The crisis unfolding in Stella, Wisconsin shows why the contamination of drinking water is a form of environmental oppression that must end. What began as a simple decision by resident Kristen Hanneman to accept a free well test turned into a nightmare that exposed how entire communities are left unprotected while corporations and governments avoid responsibility.


When state scientists tested her private well in 2022, the results were shocking. A toxicologist called and told her to stop drinking the water immediately because it contained PFAS chemicals “thousands of times higher than federal drinking water limits.” Hanneman later wondered aloud, “Had I just thrown that survey in the garbage, would any of this be where it is today?”


Her family was not alone. Officials now warn that fish and deer in the area should be eaten sparingly or not at all. Property values have collapsed. Long-time residents feel trapped, unable to sell homes that sit on poisoned land. Across the nation, similar stories are playing out near factories and military sites where PFAS has quietly seeped into groundwater for decades.


These chemicals, often called forever chemicals because they do not break down, accumulate in human organs and are linked to cancers and developmental problems. Yet roughly 40 million Americans rely on private wells that are not covered by federal drinking water rules. Short of a random test, most people never learn their water is unsafe.

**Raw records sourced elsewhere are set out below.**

theorem runCmd_good (code : Nat) (noCtx : Bool) (c : Cmd) {f : List Byte → State → Except Nat State}
    (hf : ∀ bs s t, s.Good → f bs s = .ok t → t.Good) : (runCmd code noCtx c s f).Good := by
  unfold runCmd; extract_lets bs s1; split
  · exact h
  · have h1 : s1.Good := h.of_mem rfl
    clear_value s1; split
    · exact State.reply_good h1 _ _
    · split
      · exact State.reply_good h1 _ _
      · split
        · exact State.reply_good h1 _ _
        · rename_i e
          exact State.reply_good (hf _ _ _ h1 e) _ _

theorem runCtxCmd_good (code : Nat) (c : Cmd) {f : List Byte → Context → State → Except Nat State}
    (hf : ∀ bs x s t, s.Good → f bs x s = .ok t → t.Good) : (runCtxCmd code c s f).Good :=
  runCmd_good h code false c fun bs s t hs e => by
    split at e
    · cases e
    · exact hf _ _ _ _ hs e

theorem State.dumpPut_good (off : Nat) (bs : List Byte) : (s.dumpPut off bs).Good := Memory.puts_wf _ h

omit h in
@[simp] theorem State.showCap_mem (s : State) (c : Cap) : (s.showCap c).mem = s.mem := rfl

theorem State.computeReset_good : s.computeReset.Good := by
  unfold State.computeReset; extract_lets s1 s2 unit
  have h1 : s1.Good := by
    refine foldl_good (fun s n hs => ?_) _ h
    exact State.resetContext_good hs _ _
  have h2 : s2.Good := by
    dsimp only [s2]; split
    · exact State.dumpPut_good h1 _ _
    · exact h1
  clear_value s2
  exact Memory.filter_wf _ h2

end Fold

/-! ### Base cores and the device -/

section Device

variable {s : State} (h : s.Good)
include h

theorem State.hartStore_good (hart : Nat) (va : Addr) (bs : List Byte) : (s.hartStore hart va bs).1.Good := by
  unfold State.hartStore; extract_lets l; split
  · exact h.of_mem rfl
  · refine foldl_good (fun s x hs => ?_) _ h
    split
    · exact hs
    · extract_lets d; split
      · exact hs.of_mem rfl
      · exact (State.put_good hs _ _).of_mem (State.seeAll_mem _ _ _ _)

omit h in
theorem State.argStores_good (hart : Nat) (base : Addr) : ∀ (n k : Nat) {s : State}, s.Good → (s.argStores hart base n k).1.Good
  | 0, _, _, h => h
  | n + 1, k, s, h => by
    unfold State.argStores; extract_lets r
    have h1 : r.1.Good := State.hartStore_good h _ _ _
    split
    · exact State.argStores_good hart base n (k + 1) h1
    · exact h1

theorem State.hbmOff_good : s.hbmOff.Good := Memory.filter_wf _ h

theorem State.startDump_good (cause die unit : Nat) : (s.startDump cause die unit).Good := by
  unfold State.startDump; generalize s.dumpHead 1 cause die unit = hd; generalize s.dumpSections = secs
  exact State.Good.of_mem (State.dumpPut_good h 0 hd) rfl
theorem State.dumpLost_good : s.dumpLost.Good := State.dumpPut_good h _ _

theorem State.dumpStep_good (k off : Nat) : (s.dumpStep k off).Good := by
  unfold State.dumpStep; generalize s.dumpSections = secs; dsimp only; split
  · exact State.Good.of_mem (State.dumpPut_good (State.dumpPut_good h _ _) _ _) rfl
  · have h1 := State.dumpPut_good h 24 (toLe 4 secs.length)
    generalize s.dumpPut 24 (toLe 4 secs.length) = s1 at h1 ⊢
    have h2 := State.dumpPut_good h1 128 (sha3 (Memory.gets s1.mem (dumpLoc 256) (off - 256)))
    generalize s1.dumpPut 128 (sha3 (Memory.gets s1.mem (dumpLoc 256) (off - 256))) = s2 at h2 ⊢
    have h3 := State.dumpPut_good h2 6 [2]
    generalize s2.dumpPut 6 [2] = s3 at h3 ⊢
    exact State.Good.of_mem h3 rfl

theorem State.fatalAgain_good (cause : Nat) : (s.fatalAgain cause).Good := by
  unfold State.fatalAgain; extract_lets first src r
  have hr : r.Good := by
    dsimp only [r]; split
    · exact h.of_mem rfl
    · exact h
  clear_value r; split
  · exact (State.hbmOff_good hr).of_mem rfl
  · split
    · exact hr
    · refine State.dumpLost_good ?_
      split
      · exact State.dumpPut_good hr _ _
      · exact hr

theorem State.fatal_good (cause die unit : Nat) : (s.fatal cause die unit).Good := by
  unfold State.fatal; split
  · exact State.fatalAgain_good h _
  · extract_lets join s1 src s2 signal
    have h2 : s2.Good := h.of_mem rfl
    have hs : ∀ {x : State}, x.Good → (signal x).Good := fun hx => hx.of_mem rfl
    clear_value s2 signal; split
    · exact hs (State.hbmOff_good h2)
    · split
      · exact hs (State.dumpLost_good h2)
      · exact State.startDump_good h2 _ _ _

theorem State.edgeLost_good (e : Nat) : (s.edgeLost e).Good := by
  unfold State.edgeLost; extract_lets s1
  have h1 : s1.Good := State.fatal_good h _ _ _
  clear_value s1; split
  · exact State.fatal_good h1 _ _ _
  · exact h1

theorem State.storeLost_good (x : Store) : (s.storeLost x).Good :=
  (State.postEvent_good h _ _ _ _ _).of_mem (State.finishStore_mem _ _)

theorem State.trainPorts_good (lost : List (Nat × Nat)) : (s.trainPorts lost).Good := by
  unfold State.trainPorts; generalize List.range 32 = l
  exact foldl_good (fun s n hs => hs.of_mem (State.updLink_mem _ _ _)) l h

theorem State.bootStep_good (p : PowerOn) : (s.bootStep p).Good := by
  have hl := State.trainPorts_good h p.lost
  have hd := State.dumpPut_good h 0 (s.dumpHead 0 0 0 0)
  unfold State.bootStep
  generalize State.dumpPut s 0 (s.dumpHead 0 0 0 0) = sd at hd ⊢
  generalize s.trainPorts p.lost = sl at hl ⊢
  extract_lets k src sc s2
  have h2 : s2.Good := by
    dsimp only [s2]; split
    · exact hd
    · exact h
  clear_value s2
  split
  · exact hl.of_mem rfl
  · split
    · split <;> exact h.of_mem rfl
    · split
      · exact h.of_mem rfl
      · exact h2.of_mem rfl

theorem State.firmware_good : s.firmware.Good := by
  unfold State.firmware; split
  · exact h
  · split
    · exact State.dumpStep_good h _ _
    · exact State.bootStep_good h _
    · exact h

theorem State.portDown_good (die port : Nat) : (s.portDown die port).Good := by
  unfold State.portDown; extract_lets mine s1
  have h1 : s1.Good := by
    dsimp only [s1]; split
    · exact h
    · exact foldl_good (fun s o hs => State.failOp_good hs _ _ _ _) _ h
  exact h1.of_mem rfl

theorem State.upset_good (u : Upset) : (s.upset u).Good := by
  unfold State.upset; extract_lets sram; split
  · exact h.of_mem (State.eccAt_mem _ _ _)
  · exact h.of_mem (State.eccAt_mem _ _ _)
  · split
    · exact h
    · extract_lets s1
      have h1 : s1.Good := h.of_mem rfl
      clear_value s1; split
      · exact State.kill_good (State.post_good h1 _ _ _) _ _
      · exact h1
  · extract_lets s1
    have h1 : s1.Good := h.of_mem rfl
    clear_value s1; split
    · exact h1.of_mem rfl
    · exact h1
  · extract_lets s1
    have h1 : s1.Good := h.of_mem rfl
    clear_value s1; split
    · refine foldl_good (fun s n hs => ?_) _ h1
      exact State.resetContext_good hs _ _
    · exact h1
  · extract_lets s1
    have h1 : s1.Good := h.of_mem rfl
    clear_value s1; split
    · exact State.fatal_good h1 _ _ _
    · exact h1
  · extract_lets s1
    have h1 : s1.Good := h.of_mem rfl
    clear_value s1; split
    · exact h1.of_mem rfl
    · exact h1

end Device

/-! ### How a turn comes to a word -/

/-- What a partition's turn leaves has canonical memory. -/
def Ready.Good : Ready → Prop
  | .idle s | .go s _ => s.Good

/-- What a turn leaves has canonical memory. -/
def Move.Good : Move → Prop
  | .rest s | .run s _ | .serve s _ => s.Good
  | .halt _ | .refuse _ => True

section Turns

variable {s : State} (h : s.Good)
include h

theorem State.takeMerges_good (t : Team) (g : Group) (pc : Addr) (ths : List Thread) : (s.takeMerges t g pc ths).Good := by
  unfold State.takeMerges; extract_lets set
  exact State.takeSync_good (s := s.updThreads _ _ _ _) h _ _ _ _ _

omit h in
@[simp] theorem State.setAside_mem (s : State) (t : Team) (g : Group) (x : Addr × List Thread) : (s.setAside t g x).mem = s.mem := rfl

omit h in
/-- Fetching a packet begins walks at most. -/
theorem State.fetched_mem (s : State) (t : Team) (g : Group) (pc : Addr) : (s.fetched t g pc).1.mem = s.mem := by
  unfold State.fetched; repeat' (first | rfl | exact State.askWalk_mem _ _ _ _ | split)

At least 20 states rarely test private wells unless contamination is already suspected. Even where testing occurs, help is slow and resources are scarce. As environmental attorney Robert Bilott explained, “The well owners,  the victims of the contamination, shouldn’t have to be paying. But where’s this money going to come from?”


In Stella, investigators believe the pollution originated from a paper mill that spread PFAS-laden sludge on farm fields for years with state approval. Companies now claim they followed the rules, while residents live with the consequences. Bottled water has become a way of life. Filters and new wells cost tens of thousands of dollars, and some families who drilled deeper still found contamination.


State officials admit the limits of their support. “We’re doing the best that we can with the funding that we have available,” one supervisor said, an answer that offers little comfort.